**What the exercise asks:**
The records below hold a stretch from the line with "inductive Agent where" through the line with "(04 R113) -/"; return exactly those lines, ends included, and nothing more.

[Collected data entries]
-- ==== Sys2Proof/Syntax.lean ====
section
/-! DEFINITION. The commands of the block: one constructor per row of the opcode table (406 rows), with the operands
each takes, and the data types of those operands. -/

namespace Sys2Proof

/-! ### Requests and replies (02 R55) -/

/-- A requester or responder of the device. -/
inductive Agent where
  | core (c : Nat)
  | ladle (v l : Nat)
  | churn (v : Nat)
  | redEntry (v e lane : Nat)
  | specUnit (v : Nat)
  | vatUnit (v : Nat)
  | walker (i : Nat)
  | migration
  | faultRing (p : Nat)
  | site (s : Nat)
  /-- A requester of partition `part` on another device; `part` 64 is its management core or host (15 R451). -/
  | fabric (dev part : Nat)
  | ring (r : Nat)
  | host
  | mgmt
  | rind
  | twin
  deriving DecidableEq, Repr

/-- What a memory or register request asks for. A read or write of `size` bytes starts at the request's address. -/
inductive MemOp where
  | read (size : Nat)
  | write (mask : Mask) (data : Line)
  | zero
  | atomic (fn : Nat) (operand expected : Word)
  | regRead (size : Nat)
  | regWrite (size : Nat) (data : Dword)
  deriving DecidableEq, Repr

/-- What comes back for a request (02 R55): data, a completion, or a bus error. -/
inductive Reply where
  | data (d : Line)
  | word (w : Dword)
  | done
  | busError
  deriving DecidableEq, Repr

/-! ### Fields of curd core instruction words (04 R113) -/

/-- Format R: the fields below the function code. -/
structure RArg where
  rd : BitVec 5
  rs1 : BitVec 5
  rs2 : BitVec 5
  fx : BitVec 5
  deriving DecidableEq, Repr

/-- Format I. -/
structure IArg where
  rd : BitVec 5
  rs1 : BitVec 5
  imm : BitVec 16
  deriving DecidableEq, Repr

/-- Format S. -/
structure SArg where
  rs2 : BitVec 5
  rs1 : BitVec 5
  imm : BitVec 16
  deriving DecidableEq, Repr

/-- The six conditions of the branch opcodes 0x18 to 0x1D (R114). -/
inductive BrOp where
  | beq | bne | blt | bge | bltu | bgeu
  deriving DecidableEq, Repr

/-- Format V. -/
structure VArg where
  vd : BitVec 4
  vs1 : BitVec 4
  vs2 : BitVec 4
  pm : BitVec 3
  fmt : BitVec 4
  fn : BitVec 7
  deriving DecidableEq, Repr

/-- Format VS. -/
structure VSArg where
  vd : BitVec 4
  vs1 : BitVec 4
  rs : BitVec 5
  lane : BitVec 4
  res : BitVec 2
  fn : BitVec 7
  deriving DecidableEq, Repr

/-- Format VM below its register field: the streaming bit, the base and the offset. -/
structure VMArg where
  st : BitVec 1
  rs1 : BitVec 5
  imm : BitVec 16
  deriving DecidableEq, Repr

/-- Format D below its function code. -/
structure DArg where
  ad : BitVec 2
  res : BitVec 2
  vA : BitVec 4
  vB : BitVec 4
  pm : BitVec 3
  fmt : BitVec 4
  sel : BitVec 4
  deriving DecidableEq, Repr

/-- Format X. -/
structure XArg where
  ad : BitVec 2
  ss : BitVec 5
  vs1 : BitVec 4
  vs2 : BitVec 4
  fmt : BitVec 4
  afmt : BitVec 2
  sel : BitVec 3
  fn : BitVec 2
  deriving DecidableEq, Repr

/-- The read-modify-write functions of `ATOM` fn 0 to 8 (R115). -/
inductive AmoFn where
  | aadd | aand | aor | axor | aswap | amin | amax | aminu | amaxu
  deriving DecidableEq, Repr

/-- What returns to a blocked core (R105, R127): a 64-byte line, a 4-byte word, or an error reply. -/
inductive FarRes where
  | line (d : Line)
  | word (w : Word)
  | err
  deriving DecidableEq, Repr

/-- What a reply to a store, a zero-fill or a prefetch says. -/
inductive Ack where
  | ok | err
  deriving DecidableEq, Repr

/-- Which outstanding request of a core times out (R127). -/
inductive CoreReq where
  /-- The blocking request of a member. -/
  | blocking (member : Nat)
  /-- The far store or zero-fill of this tag. -/
  | store (tag : Nat)
  /-- The prefetch of this virtual line address. -/
  | prefetch (line : Nat)
  deriving DecidableEq, Repr

/-! ### Tasks and tallies (06) -/

/-- The two kinds of a tally release (07 R245). -/
inductive RelKind where
  | reach | reset
  deriving DecidableEq, Repr

/-! ### The churn (06 R205 to R212) -/

/-- The fields of a churn instruction (06 R210). -/
structure CArg where
  rd : BitVec 4
  ra : BitVec 4
  rb : BitVec 4
  imm : BitVec 14
  deriving DecidableEq, Repr

/-- The churn integer operations 0x01 to 0x0B (06 R210). -/
inductive ChurnOp where
  | add | sub | and | or | xor | sll | srl | minu | maxu | min | max
  deriving DecidableEq, Repr

/-- The churn binary32 operations 0x13 to 0x15. -/
inductive ChurnF where
  | fadd | fsub | fmul
  deriving DecidableEq, Repr

/-- The churn branches 0x1A to 0x1C. -/
inductive ChurnBr where
  | beq | bne | bltu
  deriving DecidableEq, Repr

/-- A window of a partial: `W` and `POS` (05 R179). -/
structure Window where
  w : BitVec 128
  pos : Nat
  deriving DecidableEq, Repr

/-- A long-form partial (05 R179). `merged` is `MERGED`, `expect` the 8-bit `EXPECT`; `NWIN` is the length of `wins`. -/
structure Partial where
  tag : BitVec 16
  lane : BitVec 4
  expect : BitVec 8
  merged : Nat
  p : Bool
  n : Bool
  q : Bool
  aov : Bool
  wins : List Window
  deriving DecidableEq, Repr

/-- A request of a churn (06 R208, R212, R218): the one of its program, or a result write. -/
inductive ChurnReq where
  | prog
  | red (e : EntryIx) (lane : Fin 16) (va : Nat)
  deriving DecidableEq, Repr



/-! ### Networks (07) -/

/-- What the check of a header finds (07 R237): nothing, a corrected bit, or an uncorrectable error. -/
inductive HdrErr where
  | ok | corrected | uncorrectable
  deriving DecidableEq, Repr

/-! ### Speculation units (08) -/

/-- A message between speculation units (08 R259, R269 to R272, R281): a forwarded `OPEN`, its answer (`E` and `S`, none
for DROP), a forwarded `TOKEN`, a forwarded `END`, a verdict with its E, S and n, the notice of a fault. -/
inductive SpecMsg where
  | open (data : Dword)
  | answer (accept : Option (Word × Word))
  | token (data : Dword)
  | fin (data : Dword)
  | verdict (data : Dword) (e s : Word) (n : BitVec 3)
  | lost
  deriving DecidableEq, Repr





/-- What the training of a cellar position meets (11 R357): whether the stack answers, its marked capacity in GB, height
and rating as reported, the failing lanes of its pseudo-channels (0 to 35 in use, 36 and 37 the spares), and the channels
with a failing command-address lane. -/
structure CelTrain where
  answer : Bool
  cap : BitVec 8
  height : BitVec 5
  rating : BitVec 8
  lanes : List (Fin 64 × BitVec 38)
  ca : List (Fin 32)
  deriving DecidableEq, Repr



/-- How an offset calibration of a lane ends (14 R436). -/
inductive CalResult where
  | ok | inputActive | range
  deriving DecidableEq, Repr

/-- What a lane receives with a frame besides its units (14 R422, R427, R428, R442): the coded symbols in error as
positions with the difference, the stuffed symbols in error, the blocks in the elastic buffer, and what the pattern
checker counts when it has locked. -/
structure FrameErrs where
  syms : List (Fin 2176 × BitVec 10)
  stuff : Nat
  occ : Fin 17
  chk : Option Nat
  deriving DecidableEq, Repr



/-! ### Face sites (16) -/

/-- A beat of a face slice: 128 data bits, the frame wires and the check wires (16 R484). -/
structure Beat where
  data : BitVec 128
  fr : BitVec 2
  crc : BitVec 8
  deriving DecidableEq, Repr

/-! ### The host (16) -/

/-- A BAR of a function, with the MSI-X table as a space of its own (16 R503, R504). -/
inductive HostBar where
  | bar0 | bar2 | msix
  deriving DecidableEq, Repr

/-- A request of the host (16 R503, R517): a read or write of `size` bytes at an offset of a BAR, a request that the
endpoint does not support, a malformed TLP. -/
inductive HostReq where
  | read (bar : HostBar) (off size : Nat)
  | write (bar : HostBar) (off size : Nat) (data : Dword) (poisoned : Bool)
  | unsupported
  | malformed
  deriving DecidableEq, Repr

/-- A PCIe completion (16 R517): the data of the line that was read, or why there is none. -/
inductive HostCpl where
  | data (d : Line)
  | ur | ca | poisoned
  deriving DecidableEq, Repr



/-! ### Power (18) -/

/-- A regulator that faults (18 R556, 22 R646): of a domain, of a vat's mesh section, of the arrays of a crock. -/
inductive Regulator where
  | dom (d : DomId)
  | mesh (v : VatId)
  | crock (k : Fin 8)
  deriving DecidableEq, Repr

/-- The reason of a regulator fault (18 R561). -/
inductive RegReason where
  | overcurrent | undervoltage | overvoltage
  deriving DecidableEq, Repr

/-! ### Bring-up (19) -/

/-- What the fuse map holds: the device identifier, the four bits of 21 R615 (`CODE_V` lowest), the defective cores of
vats, and the spare rows in use, each in the layout of 10 R335 without its row. -/
structure FuseMap where
  uid : Dword := 0
  rind : BitVec 4 := 0
  cores : List (VatId × BitVec 72) := []
  spares : List (BitVec 31) := []
  deriving DecidableEq, Repr

/-- A record of MRAM with no valid copy (19 R575, 21 R621): the boot control record, a calibration block, a slot of the
journal, a keep entry, an item of the Rind's area, a firmware bank. -/
inductive BadRecord where
  | bank (b : Fin 2)
  | boot
  | cal (block : BitVec 12)
  | jrnl (slot : BitVec 12)
  | keep (e : BitVec 7)
  | rind (item : Fin 5)
  deriving DecidableEq, Repr

/-- A router's datapath slice that fails the test of a start (19 R576): the router, its network, and whether its spare is in
use already or fails too. -/
structure RouterFind where
  loc : BitVec 13
  net : Fin 3
  lost : Bool
  deriving DecidableEq, Repr

/-- A checker of memory (12 R384): of a crock channel, of a pseudo-channel of a cellar position, of a vat. -/
inductive CheckerUnit where
  | crock (c : ChanId)
  | cellar (p : CelId) (pc : Fin 64)
  | vat (v : VatId)
  deriving DecidableEq, Repr

/-- What the core tests of a start find in a vat (19 R579, R580): physical indices that fail the structural test, the first
functional run, the second one. -/
structure CoreTest where
  v : VatId
  structural : BitVec 72
  first : BitVec 72
  second : BitVec 72
  deriving DecidableEq, Repr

**Solution:**
inductive Agent where
  | core (c : Nat)
  | ladle (v l : Nat)
  | churn (v : Nat)
  | redEntry (v e lane : Nat)
  | specUnit (v : Nat)
  | vatUnit (v : Nat)
  | walker (i : Nat)
  | migration
  | faultRing (p : Nat)
  | site (s : Nat)
  /-- A requester of partition `part` on another device; `part` 64 is its management core or host (15 R451). -/
  | fabric (dev part : Nat)
  | ring (r : Nat)
  | host
  | mgmt
  | rind
  | twin
  deriving DecidableEq, Repr

/-- What a memory or register request asks for. A read or write of `size` bytes starts at the request's address. -/
inductive MemOp where
  | read (size : Nat)
  | write (mask : Mask) (data : Line)
  | zero
  | atomic (fn : Nat) (operand expected : Word)
  | regRead (size : Nat)
  | regWrite (size : Nat) (data : Dword)
  deriving DecidableEq, Repr

/-- What comes back for a request (02 R55): data, a completion, or a bus error. -/
inductive Reply where
  | data (d : Line)
  | word (w : Dword)
  | done
  | busError
  deriving DecidableEq, Repr

/-! ### Fields of curd core instruction words (04 R113) -/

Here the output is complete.